56. Просьба для судьи
Лавка цирюльника
Улица Плотников встретила Анну запахами свежей струганной древесины, конского пота и духом дешевых трактиров, где уже с утра собирался рабочий люд. Она шла, опустив плечи, как ходят женщины простого звания — не спеша, но и не мешкая, будто всю жизнь провела среди этих кривых, теснящихся друг к другу домов.
«Золотая чаша… найти бы поскорее…» — билась в такт ее шагам мысль.

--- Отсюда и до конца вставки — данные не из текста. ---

/-- A LINK frame (R291), which goes before every other frame. -/
def Mach.sendLink (m : Mach) (e op : Nat) (pay : Bytes) : Mach := (m.queueLink e op pay).pump e

/-- Buffers of a pool freed, and reported in a CREDIT frame. -/
def Mach.freePool (m : Mach) (e pool n : Nat) : Mach :=
  if n = 0 then m
  else
    let m := m.onEng e fun g => g.free pool n
    m.sendLink e 8 (creditPay (m.eng e))

/-! ## Receiving (R289) -/

/-- Frames that an acknowledgement passes leave the replay buffer. -/
def ackedAway (l : List Bytes) (ack : Nat) : List Bytes :=
  match l.findIdx? fun f => frSeq f == ack with
  | some i => l.drop (i + 1)
  | none => l

/-- The acknowledgement that a frame carries. -/
def Mach.rxAck (m : Mach) (e : Nat) (f : Bytes) : Mach :=
  if frAckV f then (m.onEng e fun g =>
    let left := ackedAway g.replay (frAckSeq f)
    { g with replay := left, again := g.again.filter fun x => left.any fun y => frSeq y == frSeq x }).pump e else m

/-- How far a frame's FSEQ is ahead of the one expected, modulo 4,096. -/
def Mach.seqAhead (m : Mach) (e : Nat) (f : Bytes) : Nat := (frSeq f + 4096 - (m.eng e).rxSeq.toNat) % 4096

/-- Whether an ordinary frame is a duplicate: up to 256 behind (R289). -/
def Mach.isDup (m : Mach) (e : Nat) (f : Bytes) : Bool := 3840 ≤ m.seqAhead e f

/-- A frame with its 128 bytes and a good CRC. -/
def frGood (f : Bytes) : Bool := f.length == 128 && le f 124 4 == crc32 (f.take 124)

/-- A frame is taken in: the sequence goes on, its buffer is in use, and it is counted. -/
def Mach.takeFrame (m : Mach) (e : Nat) (f : Bytes) : Mach :=
  let ch := frChan f
  let m := m.portCount e (0x38 + 8 * ch)
  m.onEng e fun g =>
    let g := { g with recvd := ladd g.recvd (poolOf ch (frVc f)) 1 }
    if ordinary ch then { g with rxSeq := g.rxSeq + 1, rxAny := true, discard := false, outLets := 0 } else g

/-! ## Fouls (R314 to R316) -/

/-- OPs legal on a channel (R286). -/
def frOpOk (chan op : Nat) : Bool :=
  match chan with
  | 0 => op == 1
  | 1 => op == 5
  | 2 => op == 2
  | 3 => op == 0 || op == 4
  | 4 => op == 6
  | 5 => op == 6 || op == 7
  | 6 => 8 ≤ op && op ≤ 12
  | _ => false

/-- LEN of a LINK frame (R291). -/
def linkLen (op : Nat) : Nat :=
  match op with
  | 8 => 20
  | 11 => 24
  | _ => 4

/-- Data bytes that a message carries in its frames: none for a READ or an ACK (R287). -/
def dataLen (op mlen : Nat) : Nat := if op = 1 || op = 5 then 0 else mlen

/-- Whether MLEN agrees with the HEAD frame. -/
def headLenOk (f : Bytes) : Bool :=
  let n := dataLen (frOp f) (thLen (frPay f))
  20 ≤ frLen f && frLen f == 20 + min 96 n && frTail f == (n ≤ 96) && !(frOp f == 1 && thLen (frPay f) == 0)

/-- Whether a body frame agrees with the message it belongs to. -/
def bodyLenOk (r : RxMsg) (f : Bytes) : Bool :=
  let left := dataLen r.op (thLen r.hdr) - r.data.length
  r.drop || (frLen f == min 116 left && frTail f == (left ≤ 116) && frOp f == r.op)

/-- A malformed frame (R314 code 1), but for what depends on the message. -/
def frMalformed (f : Bytes) : Bool :=
  let h := frHdr f
  let ch := frChan f
  ch == 7 || !frOpOk ch (frOp f) || 116 < frLen f || bitOf h 39 || h / 2 ^ 60 != 0 ||
  (4 ≤ ch && (frVc f != 0 || frSeq f != 0)) || (ch == 6 && (frTag f != 0 || !frHead f || !frTail f)) ||
  (ch == 6 && (frLen f != linkLen (frOp f) || ((f.drop (8 + frLen f)).take (116 - frLen f)).any fun b => b != 0))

Лавка цирюльника оказалась именно там, где сказал брат Клеман — невзрачная, с потемневшим от времени деревянным фасадом и тускло поблескивавшей в сером свете дня вывеской в виде той самой золоченой чаши.
Анна на мгновение замерла на пороге, вдыхая странную, терпкую смесь запахов — сушеных трав, свежей крови и паленого рога, напомнившего о прижигании ран. Затем, пересилив сжимавший горло комок, она толкнула дверь.

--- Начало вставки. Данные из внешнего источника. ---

-- ==== Sys2Proof/Machine/Ckpt.lean ====
section
/-! DEFINITION. Checkpoints: CKPT_SAVE, the image and its sections, CKPT_RESTORE (R346 to R348). -/

namespace Sys2Proof.Machine

open Sys2Proof

/-! ## Sections (R348) -/

/-- A section: its 16 B header and its body. -/
def sectBytes (type lindex slot : Nat) (body : Bytes) : Bytes :=
  toBytes 2 type ++ toBytes 2 0 ++ toBytes 4 lindex ++ toBytes 1 slot ++ toBytes 3 0 ++ toBytes 4 body.length ++ body

/-- The registers of a slot: 1,024 B. -/
def Mach.regsBody (m : Mach) (c s : Nat) : Bytes :=
  let v := (m.core c).slot s
  let a := v.arch
  let st := (v.run.held.getD v.ctl.st)
  let ptr := match v.plane with
    | some p => p.ptr
    | none => 0
  let flags := a.p.toNat / 2 * 2 + stCode st * 256 + ptr * 65536
  padTo ((a.s.toList.map fun x => toBytes 8 x.toNat).flatten ++ (a.sd.toList.map fun x => toBytes 8 x.toNat).flatten ++
    (a.gen.toList.map fun x => toBytes 8 x.toNat).flatten ++ toBytes 8 flags ++ (a.seen.toList.map fun x => toBytes 1 x.toNat).flatten ++
    m.pageBytes c s (0x100 + 0x100 * s) 0x80 ++ m.pageBytes c s 0x540 0x80 ++ toBytes 4 v.ali.depth.toNat ++
    toBytes 4 (v.ali.wakeSel.toNat * 2) ++ m.pageBytes c s 0xA00 0x30) 1024

/-- A weight buffer: 2,304 B. -/
def wbufBody (b : WBuf) : Bytes :=
  toBytes 8 (b.fmtb.toNat + b2n b.filled * 256) ++ padTo b.tile 2048 ++ padTo b.scales 128 ++ padTo [] 120

/-- The accumulator block of a slot. -/
def accBody (k : Core) (s : Nat) : Bytes :=
  let t := (k.slot s).ctl
  let lo := t.accBase.toNat * 32
  let rows := (List.range (t.accRows.toNat * 32)).map fun i => agetD k.acc (lo + i) {}
  toBytes 32 ((rows.zipIdx.map fun r => b2n r.1.isInt * 2 ^ r.2).sum) ++
    (rows.map fun r => toBytes 128 r.main.toNat ++ toBytes 128 r.low.toNat).flatten

/-- The signal history of a slot: 16 entries, oldest first. -/
def histBody (v : Slot) : Bytes :=
  padTo ((v.run.hist.map fun h => toBytes 8 h.target.toNat ++ toBytes 2 h.amount.toNat ++ toBytes 2 h.sseq.toNat ++
    toBytes 1 (1 + 2 * b2n h.mover) ++ toBytes 3 0 ++ toBytes 8 h.issue.toNat ++ toBytes 8 0).flatten) 512

/-- The suspended mover descriptors of a slot. -/
def descsBody (v : Slot) : Bytes :=
  (v.run.descs.map fun d => padTo d.raw 64 ++ toBytes 4 d.plane ++ toBytes 4 d.run ++ toBytes 4 d.done ++ padTo [] 52).flatten

/-- A message as a record in the format of R255. -/
def imgRec (chunks : List (BitVec 256)) (token held : Bool) (rseq src time : Nat) : Bytes :=
  toBytes 1 chunks.length ++ toBytes 1 (b2n token + 2 * b2n held) ++ toBytes 2 rseq ++ toBytes 4 src ++ toBytes 8 time ++ padTo [] 16 ++
    (chunks.map fun x => toBytes 32 x.toNat).flatten

/-- Messages that wait whole at a core's local output for one of its queues, with their tokens, senders and chunks (R211). -/
def Core.heldMsgs (k : Core) (q : Nat) : List (List (BitVec 256) × Bool × Nat) :=
  [2, 3].filterMap fun ch => if (aget k.router.heldSince ch).isNone then none else
    match k.loMsg ch with
    | some (f, fs) =>
      if (if f.mc then fld f.target.toNat 40 14 else waOff f.target.toNat) % 8 = q then
        some (if f.token then [] else fs.map fun x => x.pay, f.token, f.src) else none
    | none => none
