-- ==== Sys2Proof/Machine/Dispatch.lean ====
section
/-! DEFINITION. The dispatch of the commands: one arm per constructor of Instr, each a direct call of its meaning. -/

namespace Sys2Proof.Machine

open Sys2Proof
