-- ==== Sys2Proof/Machine/Step.lean ====
section
/-! DEFINITION. One step: the command at the front of the queue, or, with none waiting, the tick of the clock (log 1). -/

namespace Sys2Proof.Machine

open Sys2Proof

/-- One step of the block. -/
def step (s : State) : Host.Outcome State Fault Refusal :=
  match s.pending with
  | [] => upd idle s
  | i :: r => exec i { s with pending := r }

/-- The state with the command that a word spells put at the front of the queue. -/
def State.withFetchWord (s : State) (nbits w : Nat) : State :=
  match decodeTableWord nbits w with
  | some i => { s with pending := i :: s.pending }
  | none => s

end Sys2Proof.Machine
end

Внутри было полутемно и душно. На грубо сколоченной скамье у стены сидел, понуро свесив голову, мужчина, прижимая к окровавленному рту тряпицу, а в центре комнаты, за столом, уставленным склянками, горшочками и жуткими металлическими инструментами стоял сам хозяин — широкоплечий, с засученными по локоть рукавами, обнажавшими жилистые, испачканные бурыми пятнами руки. Он как раз вытирал их о грязный фартук, и его безразличный взгляд скользнул по Анне.
— Тебе чего, женщина? — хрипло и резко спросил она, — Зуб рвать или кровь пустить?
Анна, опустив глаза, сделала шаг вперед.
— Нет, мессир… — она нарочно замялась, перебирая в руках край платка. — Я… я слышала, вы лечите самого господина судью… от ломоты в костях…
Цирюльник нахмурился, его брови, густые и сросшиеся, сомкнулись в одну сплошную линию. Он отставил в сторону окровавленную тряпку, и его поза стала напряженной и настороженной.
— А тебе какое дело? — спросил он с угрозой.
Анна порылась в сумке и достала тряпичный сверток.
— Моя покойная свекровь… — начала она, и голос ее специально дрогнул, заплетаясь в искреннем, как ей казалось, волнении, — … научила меня варить эту мазь. — Анна подняла на цирюльника глаза,— Говорила, что святой Мартин в видении открыл ей рецепт… Я не смею беспокоить такого важного монсеньора, как судья… но подумала, если через вас, как через искусного лекаря… может, ему поможет?